▸ Work instructions
All lines with the word "takeEvent" are to be found and copied from the listing.

▸ Material for this task
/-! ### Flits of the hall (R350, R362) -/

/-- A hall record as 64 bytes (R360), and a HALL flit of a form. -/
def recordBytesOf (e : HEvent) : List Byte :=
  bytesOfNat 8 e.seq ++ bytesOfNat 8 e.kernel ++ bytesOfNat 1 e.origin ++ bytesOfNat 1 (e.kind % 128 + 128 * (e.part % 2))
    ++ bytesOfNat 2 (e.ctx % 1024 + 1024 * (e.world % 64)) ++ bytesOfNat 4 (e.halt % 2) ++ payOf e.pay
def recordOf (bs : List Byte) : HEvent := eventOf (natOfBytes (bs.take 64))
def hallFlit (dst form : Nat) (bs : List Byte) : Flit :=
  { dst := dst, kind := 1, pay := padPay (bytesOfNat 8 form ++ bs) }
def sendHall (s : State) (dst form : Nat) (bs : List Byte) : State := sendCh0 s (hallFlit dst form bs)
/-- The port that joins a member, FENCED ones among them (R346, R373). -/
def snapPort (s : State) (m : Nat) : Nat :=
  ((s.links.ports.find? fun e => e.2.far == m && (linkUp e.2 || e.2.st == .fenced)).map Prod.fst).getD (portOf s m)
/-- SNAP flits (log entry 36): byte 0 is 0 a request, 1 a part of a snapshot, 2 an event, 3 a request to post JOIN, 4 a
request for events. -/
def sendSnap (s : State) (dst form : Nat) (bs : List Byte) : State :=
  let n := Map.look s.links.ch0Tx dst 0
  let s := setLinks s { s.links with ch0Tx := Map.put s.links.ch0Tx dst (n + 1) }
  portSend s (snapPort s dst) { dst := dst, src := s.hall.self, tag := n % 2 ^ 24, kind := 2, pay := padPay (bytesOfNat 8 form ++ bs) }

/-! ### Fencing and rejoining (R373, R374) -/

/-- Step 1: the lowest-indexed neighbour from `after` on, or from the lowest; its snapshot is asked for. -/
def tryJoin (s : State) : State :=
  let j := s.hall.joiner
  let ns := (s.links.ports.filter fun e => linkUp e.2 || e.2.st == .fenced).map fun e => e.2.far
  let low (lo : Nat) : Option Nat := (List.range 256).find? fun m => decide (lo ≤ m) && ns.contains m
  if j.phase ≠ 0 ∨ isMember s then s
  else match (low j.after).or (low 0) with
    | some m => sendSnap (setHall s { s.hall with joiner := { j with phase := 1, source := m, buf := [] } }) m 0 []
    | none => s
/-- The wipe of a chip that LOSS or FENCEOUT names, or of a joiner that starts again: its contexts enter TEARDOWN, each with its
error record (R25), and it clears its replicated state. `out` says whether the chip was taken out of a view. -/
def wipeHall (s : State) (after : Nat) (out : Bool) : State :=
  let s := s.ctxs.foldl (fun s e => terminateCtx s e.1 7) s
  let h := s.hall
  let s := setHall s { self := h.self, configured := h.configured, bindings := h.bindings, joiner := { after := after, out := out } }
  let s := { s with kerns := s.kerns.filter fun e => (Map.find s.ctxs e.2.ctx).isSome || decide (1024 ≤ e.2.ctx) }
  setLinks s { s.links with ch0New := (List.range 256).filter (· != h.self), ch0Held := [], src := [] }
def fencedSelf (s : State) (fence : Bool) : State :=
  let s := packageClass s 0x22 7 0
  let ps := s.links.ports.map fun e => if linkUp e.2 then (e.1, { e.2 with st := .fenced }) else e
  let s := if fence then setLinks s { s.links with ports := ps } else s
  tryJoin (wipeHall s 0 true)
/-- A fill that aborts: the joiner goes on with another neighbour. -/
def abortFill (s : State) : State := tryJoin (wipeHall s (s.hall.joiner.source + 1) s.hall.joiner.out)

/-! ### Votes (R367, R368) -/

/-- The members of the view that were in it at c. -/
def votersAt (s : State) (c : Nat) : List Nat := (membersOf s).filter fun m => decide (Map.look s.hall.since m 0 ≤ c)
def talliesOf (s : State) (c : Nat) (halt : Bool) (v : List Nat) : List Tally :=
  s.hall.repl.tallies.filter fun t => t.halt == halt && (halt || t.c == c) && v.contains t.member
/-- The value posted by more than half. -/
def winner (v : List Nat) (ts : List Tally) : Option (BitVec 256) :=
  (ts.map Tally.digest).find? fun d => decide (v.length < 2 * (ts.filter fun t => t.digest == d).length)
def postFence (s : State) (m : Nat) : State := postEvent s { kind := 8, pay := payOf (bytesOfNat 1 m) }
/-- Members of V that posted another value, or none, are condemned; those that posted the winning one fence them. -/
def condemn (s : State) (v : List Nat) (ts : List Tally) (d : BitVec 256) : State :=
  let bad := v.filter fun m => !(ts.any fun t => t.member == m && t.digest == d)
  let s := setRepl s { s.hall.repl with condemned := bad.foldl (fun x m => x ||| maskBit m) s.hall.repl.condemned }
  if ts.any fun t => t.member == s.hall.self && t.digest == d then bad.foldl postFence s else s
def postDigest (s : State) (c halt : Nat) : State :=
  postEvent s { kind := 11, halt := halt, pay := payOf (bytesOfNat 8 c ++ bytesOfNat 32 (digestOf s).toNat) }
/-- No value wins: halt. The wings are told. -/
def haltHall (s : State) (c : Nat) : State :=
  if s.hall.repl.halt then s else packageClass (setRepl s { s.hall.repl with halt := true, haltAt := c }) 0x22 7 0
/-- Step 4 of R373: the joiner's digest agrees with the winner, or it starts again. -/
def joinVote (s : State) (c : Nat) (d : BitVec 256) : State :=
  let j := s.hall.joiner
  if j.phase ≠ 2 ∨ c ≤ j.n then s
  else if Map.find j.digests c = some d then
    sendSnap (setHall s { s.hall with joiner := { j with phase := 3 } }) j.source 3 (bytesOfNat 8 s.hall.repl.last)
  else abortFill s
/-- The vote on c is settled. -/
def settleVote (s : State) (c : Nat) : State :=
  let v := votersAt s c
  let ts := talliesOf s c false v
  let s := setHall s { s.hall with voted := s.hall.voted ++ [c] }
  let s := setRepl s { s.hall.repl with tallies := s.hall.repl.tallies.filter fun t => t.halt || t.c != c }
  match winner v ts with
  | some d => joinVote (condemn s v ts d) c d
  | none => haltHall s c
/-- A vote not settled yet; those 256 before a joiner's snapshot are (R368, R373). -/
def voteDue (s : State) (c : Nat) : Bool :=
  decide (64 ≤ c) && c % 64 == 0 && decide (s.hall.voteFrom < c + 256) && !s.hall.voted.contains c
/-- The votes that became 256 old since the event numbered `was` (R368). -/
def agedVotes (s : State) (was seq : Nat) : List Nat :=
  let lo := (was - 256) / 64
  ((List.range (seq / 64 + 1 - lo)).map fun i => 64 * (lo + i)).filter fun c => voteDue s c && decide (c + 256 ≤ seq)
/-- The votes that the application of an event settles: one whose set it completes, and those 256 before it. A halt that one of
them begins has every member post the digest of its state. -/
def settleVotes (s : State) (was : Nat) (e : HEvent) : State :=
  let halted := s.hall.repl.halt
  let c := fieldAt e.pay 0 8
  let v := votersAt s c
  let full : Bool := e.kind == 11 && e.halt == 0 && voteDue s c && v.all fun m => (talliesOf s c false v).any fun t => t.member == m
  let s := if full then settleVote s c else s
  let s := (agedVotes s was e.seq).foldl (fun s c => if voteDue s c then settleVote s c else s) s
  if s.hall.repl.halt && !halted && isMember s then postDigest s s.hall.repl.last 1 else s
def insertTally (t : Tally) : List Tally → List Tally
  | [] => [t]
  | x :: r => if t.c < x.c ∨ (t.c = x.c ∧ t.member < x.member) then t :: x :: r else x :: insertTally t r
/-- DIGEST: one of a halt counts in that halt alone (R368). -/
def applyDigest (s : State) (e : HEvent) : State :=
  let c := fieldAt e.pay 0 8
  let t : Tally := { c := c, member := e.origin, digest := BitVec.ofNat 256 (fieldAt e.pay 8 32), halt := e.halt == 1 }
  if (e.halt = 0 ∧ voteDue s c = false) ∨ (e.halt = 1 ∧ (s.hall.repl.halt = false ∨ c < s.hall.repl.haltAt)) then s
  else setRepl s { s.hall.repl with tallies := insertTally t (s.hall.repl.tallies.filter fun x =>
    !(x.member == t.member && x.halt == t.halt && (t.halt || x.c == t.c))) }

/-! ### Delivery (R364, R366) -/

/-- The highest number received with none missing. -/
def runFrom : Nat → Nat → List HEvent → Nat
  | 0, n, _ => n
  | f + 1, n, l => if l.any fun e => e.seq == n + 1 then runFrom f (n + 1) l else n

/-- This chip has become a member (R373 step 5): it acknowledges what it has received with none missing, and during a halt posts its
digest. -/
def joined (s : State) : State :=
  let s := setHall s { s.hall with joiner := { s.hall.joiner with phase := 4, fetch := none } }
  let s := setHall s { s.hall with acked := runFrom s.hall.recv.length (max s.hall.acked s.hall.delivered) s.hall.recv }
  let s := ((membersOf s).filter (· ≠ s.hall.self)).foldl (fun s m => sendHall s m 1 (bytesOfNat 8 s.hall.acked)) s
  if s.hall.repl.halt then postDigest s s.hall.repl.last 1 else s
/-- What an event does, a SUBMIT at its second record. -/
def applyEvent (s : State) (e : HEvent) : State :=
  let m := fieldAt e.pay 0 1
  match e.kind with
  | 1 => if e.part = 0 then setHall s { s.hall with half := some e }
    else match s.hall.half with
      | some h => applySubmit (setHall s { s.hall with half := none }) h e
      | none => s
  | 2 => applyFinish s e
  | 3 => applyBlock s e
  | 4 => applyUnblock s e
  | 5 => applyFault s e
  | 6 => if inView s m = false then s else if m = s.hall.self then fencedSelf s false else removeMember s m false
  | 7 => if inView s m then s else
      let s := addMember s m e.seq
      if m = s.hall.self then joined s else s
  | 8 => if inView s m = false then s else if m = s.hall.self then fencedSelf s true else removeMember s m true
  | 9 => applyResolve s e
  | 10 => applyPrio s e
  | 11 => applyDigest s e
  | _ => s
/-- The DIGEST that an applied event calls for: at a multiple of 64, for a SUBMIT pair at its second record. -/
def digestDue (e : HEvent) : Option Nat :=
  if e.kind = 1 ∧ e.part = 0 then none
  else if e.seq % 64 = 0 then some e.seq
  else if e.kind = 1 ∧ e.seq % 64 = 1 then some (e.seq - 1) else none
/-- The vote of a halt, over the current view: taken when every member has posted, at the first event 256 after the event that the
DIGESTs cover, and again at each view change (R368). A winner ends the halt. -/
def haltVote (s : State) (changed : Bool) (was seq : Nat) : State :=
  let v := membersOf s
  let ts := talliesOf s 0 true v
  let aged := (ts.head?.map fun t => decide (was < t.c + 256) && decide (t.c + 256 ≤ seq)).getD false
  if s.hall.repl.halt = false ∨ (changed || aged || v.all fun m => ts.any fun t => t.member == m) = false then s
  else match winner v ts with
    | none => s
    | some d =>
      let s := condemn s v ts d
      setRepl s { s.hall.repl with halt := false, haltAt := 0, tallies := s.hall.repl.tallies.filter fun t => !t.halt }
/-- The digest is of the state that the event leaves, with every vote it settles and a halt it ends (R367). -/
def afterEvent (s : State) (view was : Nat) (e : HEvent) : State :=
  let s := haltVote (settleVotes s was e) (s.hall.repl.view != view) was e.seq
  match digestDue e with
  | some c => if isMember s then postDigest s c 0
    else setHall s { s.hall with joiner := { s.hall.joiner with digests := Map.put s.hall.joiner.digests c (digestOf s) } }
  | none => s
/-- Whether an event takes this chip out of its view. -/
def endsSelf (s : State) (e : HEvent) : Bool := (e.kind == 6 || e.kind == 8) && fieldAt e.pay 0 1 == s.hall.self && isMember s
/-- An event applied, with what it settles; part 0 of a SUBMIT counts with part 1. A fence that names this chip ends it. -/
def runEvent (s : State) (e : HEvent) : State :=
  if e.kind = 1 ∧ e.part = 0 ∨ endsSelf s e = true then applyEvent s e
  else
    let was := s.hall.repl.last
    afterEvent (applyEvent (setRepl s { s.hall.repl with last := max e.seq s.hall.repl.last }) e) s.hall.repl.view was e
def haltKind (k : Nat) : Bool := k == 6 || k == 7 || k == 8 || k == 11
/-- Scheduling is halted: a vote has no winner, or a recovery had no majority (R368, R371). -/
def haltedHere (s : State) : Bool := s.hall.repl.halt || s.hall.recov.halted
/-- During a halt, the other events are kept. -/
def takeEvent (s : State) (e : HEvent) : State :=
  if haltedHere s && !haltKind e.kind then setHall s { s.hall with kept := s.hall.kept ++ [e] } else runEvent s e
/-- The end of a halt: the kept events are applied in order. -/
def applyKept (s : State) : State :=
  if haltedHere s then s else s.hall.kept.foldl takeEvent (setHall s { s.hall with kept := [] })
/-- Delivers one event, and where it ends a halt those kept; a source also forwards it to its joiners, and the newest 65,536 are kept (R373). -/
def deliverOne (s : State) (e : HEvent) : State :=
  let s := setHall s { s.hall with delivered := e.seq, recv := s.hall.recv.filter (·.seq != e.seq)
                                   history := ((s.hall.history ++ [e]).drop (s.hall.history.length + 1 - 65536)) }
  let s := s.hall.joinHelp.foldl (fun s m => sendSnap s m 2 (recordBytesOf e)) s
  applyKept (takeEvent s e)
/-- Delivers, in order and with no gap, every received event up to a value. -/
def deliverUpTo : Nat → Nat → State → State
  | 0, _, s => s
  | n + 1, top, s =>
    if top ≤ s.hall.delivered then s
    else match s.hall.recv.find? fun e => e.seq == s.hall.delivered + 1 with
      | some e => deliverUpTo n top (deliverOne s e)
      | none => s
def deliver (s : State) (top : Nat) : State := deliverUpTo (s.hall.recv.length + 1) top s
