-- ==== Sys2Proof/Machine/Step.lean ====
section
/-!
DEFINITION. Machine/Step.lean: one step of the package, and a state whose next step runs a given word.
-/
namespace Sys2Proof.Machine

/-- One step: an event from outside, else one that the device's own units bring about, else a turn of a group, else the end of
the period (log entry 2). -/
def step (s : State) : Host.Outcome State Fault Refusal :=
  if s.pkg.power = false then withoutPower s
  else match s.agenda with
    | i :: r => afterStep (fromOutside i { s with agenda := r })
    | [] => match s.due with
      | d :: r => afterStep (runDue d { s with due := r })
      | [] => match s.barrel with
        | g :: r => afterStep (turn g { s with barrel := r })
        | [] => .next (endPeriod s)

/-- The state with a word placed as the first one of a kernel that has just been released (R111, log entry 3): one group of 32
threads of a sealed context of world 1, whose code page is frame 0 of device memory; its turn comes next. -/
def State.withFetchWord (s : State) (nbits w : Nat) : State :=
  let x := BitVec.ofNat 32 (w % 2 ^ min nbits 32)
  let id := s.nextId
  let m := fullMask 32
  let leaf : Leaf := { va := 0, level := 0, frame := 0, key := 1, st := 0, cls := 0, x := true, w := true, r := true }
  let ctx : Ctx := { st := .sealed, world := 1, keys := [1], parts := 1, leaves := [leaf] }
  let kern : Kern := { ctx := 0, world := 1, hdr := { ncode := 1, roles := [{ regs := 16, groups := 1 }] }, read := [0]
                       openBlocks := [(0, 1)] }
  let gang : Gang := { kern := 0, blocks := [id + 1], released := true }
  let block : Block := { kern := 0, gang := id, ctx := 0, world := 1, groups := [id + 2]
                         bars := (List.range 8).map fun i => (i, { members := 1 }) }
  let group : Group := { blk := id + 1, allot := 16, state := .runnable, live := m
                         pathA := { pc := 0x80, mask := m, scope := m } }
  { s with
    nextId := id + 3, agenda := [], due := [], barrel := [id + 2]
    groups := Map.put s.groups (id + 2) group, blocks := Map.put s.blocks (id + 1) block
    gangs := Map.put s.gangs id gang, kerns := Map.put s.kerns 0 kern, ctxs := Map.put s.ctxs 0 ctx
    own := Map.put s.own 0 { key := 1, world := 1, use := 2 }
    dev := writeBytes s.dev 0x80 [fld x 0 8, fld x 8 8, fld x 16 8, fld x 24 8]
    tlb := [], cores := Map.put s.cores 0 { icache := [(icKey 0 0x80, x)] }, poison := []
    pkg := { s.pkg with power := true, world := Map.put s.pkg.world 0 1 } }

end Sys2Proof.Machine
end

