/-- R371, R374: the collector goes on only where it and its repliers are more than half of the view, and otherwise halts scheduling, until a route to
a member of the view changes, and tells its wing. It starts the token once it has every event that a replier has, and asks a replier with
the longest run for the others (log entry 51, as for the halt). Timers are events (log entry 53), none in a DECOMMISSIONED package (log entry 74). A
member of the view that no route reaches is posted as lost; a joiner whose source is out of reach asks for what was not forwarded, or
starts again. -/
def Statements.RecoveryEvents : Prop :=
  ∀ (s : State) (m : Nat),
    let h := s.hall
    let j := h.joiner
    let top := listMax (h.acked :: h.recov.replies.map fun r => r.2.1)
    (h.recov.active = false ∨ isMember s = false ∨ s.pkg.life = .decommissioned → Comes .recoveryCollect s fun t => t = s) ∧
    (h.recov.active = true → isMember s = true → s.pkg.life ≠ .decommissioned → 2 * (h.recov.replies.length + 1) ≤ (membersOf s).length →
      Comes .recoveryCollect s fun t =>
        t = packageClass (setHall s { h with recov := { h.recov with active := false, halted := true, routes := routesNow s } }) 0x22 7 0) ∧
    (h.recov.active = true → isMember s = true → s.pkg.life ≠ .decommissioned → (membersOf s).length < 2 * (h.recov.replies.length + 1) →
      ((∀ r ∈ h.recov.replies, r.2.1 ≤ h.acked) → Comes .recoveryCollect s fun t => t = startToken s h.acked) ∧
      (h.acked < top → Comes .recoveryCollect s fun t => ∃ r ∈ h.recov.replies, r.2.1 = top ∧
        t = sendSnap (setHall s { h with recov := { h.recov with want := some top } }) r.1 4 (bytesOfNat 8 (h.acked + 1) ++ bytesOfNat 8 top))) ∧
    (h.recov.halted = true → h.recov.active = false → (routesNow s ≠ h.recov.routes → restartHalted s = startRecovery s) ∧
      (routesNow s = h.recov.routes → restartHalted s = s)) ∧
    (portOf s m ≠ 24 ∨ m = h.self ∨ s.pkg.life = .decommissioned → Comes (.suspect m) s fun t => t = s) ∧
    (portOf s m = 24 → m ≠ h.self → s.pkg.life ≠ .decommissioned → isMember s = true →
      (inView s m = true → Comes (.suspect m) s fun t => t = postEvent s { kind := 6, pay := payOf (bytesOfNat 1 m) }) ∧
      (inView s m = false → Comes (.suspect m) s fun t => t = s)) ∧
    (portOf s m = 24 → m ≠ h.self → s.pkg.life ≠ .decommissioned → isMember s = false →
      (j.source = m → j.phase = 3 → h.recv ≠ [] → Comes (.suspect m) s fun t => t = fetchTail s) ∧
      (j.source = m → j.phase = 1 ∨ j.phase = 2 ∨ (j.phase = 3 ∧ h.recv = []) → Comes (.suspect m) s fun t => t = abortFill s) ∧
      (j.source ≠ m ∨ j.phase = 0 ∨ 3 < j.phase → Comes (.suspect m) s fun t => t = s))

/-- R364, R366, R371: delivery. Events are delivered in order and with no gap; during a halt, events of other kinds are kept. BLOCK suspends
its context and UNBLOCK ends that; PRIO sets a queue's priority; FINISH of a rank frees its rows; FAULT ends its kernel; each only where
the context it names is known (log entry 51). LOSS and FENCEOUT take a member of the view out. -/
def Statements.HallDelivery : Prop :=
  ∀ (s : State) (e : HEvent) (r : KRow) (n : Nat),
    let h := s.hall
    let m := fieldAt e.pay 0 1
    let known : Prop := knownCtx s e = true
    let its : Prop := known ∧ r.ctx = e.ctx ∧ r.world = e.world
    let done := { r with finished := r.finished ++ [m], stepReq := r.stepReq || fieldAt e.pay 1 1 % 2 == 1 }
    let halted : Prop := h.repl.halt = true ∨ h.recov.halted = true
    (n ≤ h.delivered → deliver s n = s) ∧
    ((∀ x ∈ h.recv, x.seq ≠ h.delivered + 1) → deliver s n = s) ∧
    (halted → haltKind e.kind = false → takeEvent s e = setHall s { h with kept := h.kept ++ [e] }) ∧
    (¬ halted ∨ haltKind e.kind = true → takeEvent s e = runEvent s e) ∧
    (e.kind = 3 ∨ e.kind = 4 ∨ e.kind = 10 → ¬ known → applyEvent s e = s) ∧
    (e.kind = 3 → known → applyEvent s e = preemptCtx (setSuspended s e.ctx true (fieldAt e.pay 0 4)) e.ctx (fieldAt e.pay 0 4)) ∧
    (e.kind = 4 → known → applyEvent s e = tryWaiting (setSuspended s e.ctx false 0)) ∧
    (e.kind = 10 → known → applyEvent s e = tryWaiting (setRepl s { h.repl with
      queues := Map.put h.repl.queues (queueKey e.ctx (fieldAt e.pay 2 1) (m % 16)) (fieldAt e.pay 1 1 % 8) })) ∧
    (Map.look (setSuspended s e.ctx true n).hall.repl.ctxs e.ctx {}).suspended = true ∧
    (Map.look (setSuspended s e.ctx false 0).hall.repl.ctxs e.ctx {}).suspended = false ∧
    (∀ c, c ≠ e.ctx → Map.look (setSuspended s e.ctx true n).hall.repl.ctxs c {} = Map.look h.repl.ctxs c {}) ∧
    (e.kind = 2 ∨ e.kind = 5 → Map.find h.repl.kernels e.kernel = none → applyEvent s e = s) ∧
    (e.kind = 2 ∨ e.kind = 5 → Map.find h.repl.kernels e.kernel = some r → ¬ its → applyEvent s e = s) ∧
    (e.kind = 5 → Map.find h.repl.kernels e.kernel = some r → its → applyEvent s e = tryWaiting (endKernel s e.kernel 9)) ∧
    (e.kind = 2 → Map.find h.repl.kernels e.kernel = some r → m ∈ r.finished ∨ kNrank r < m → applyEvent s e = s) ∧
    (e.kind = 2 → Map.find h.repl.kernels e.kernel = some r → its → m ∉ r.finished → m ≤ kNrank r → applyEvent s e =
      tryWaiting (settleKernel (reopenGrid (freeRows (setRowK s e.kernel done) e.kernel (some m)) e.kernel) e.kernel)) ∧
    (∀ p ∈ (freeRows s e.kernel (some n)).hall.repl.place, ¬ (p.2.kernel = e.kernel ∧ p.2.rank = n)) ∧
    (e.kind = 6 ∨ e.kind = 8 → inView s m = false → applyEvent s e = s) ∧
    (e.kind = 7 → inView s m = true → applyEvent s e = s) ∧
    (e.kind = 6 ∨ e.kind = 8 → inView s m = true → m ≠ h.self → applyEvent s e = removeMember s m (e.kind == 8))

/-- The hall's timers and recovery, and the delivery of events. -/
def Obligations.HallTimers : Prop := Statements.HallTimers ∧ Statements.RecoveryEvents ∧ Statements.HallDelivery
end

▸ Output
def takeEvent (s : State) (e : HEvent) : State :=
  if haltedHere s then s else s.hall.kept.foldl takeEvent (setHall s { s.hall with kept := [] })
  applyKept (takeEvent s e)
    (halted → haltKind e.kind = false → takeEvent s e = setHall s { h with kept := h.kept ++ [e] }) ∧
    (¬ halted ∨ haltKind e.kind = true → takeEvent s e = runEvent s e) ∧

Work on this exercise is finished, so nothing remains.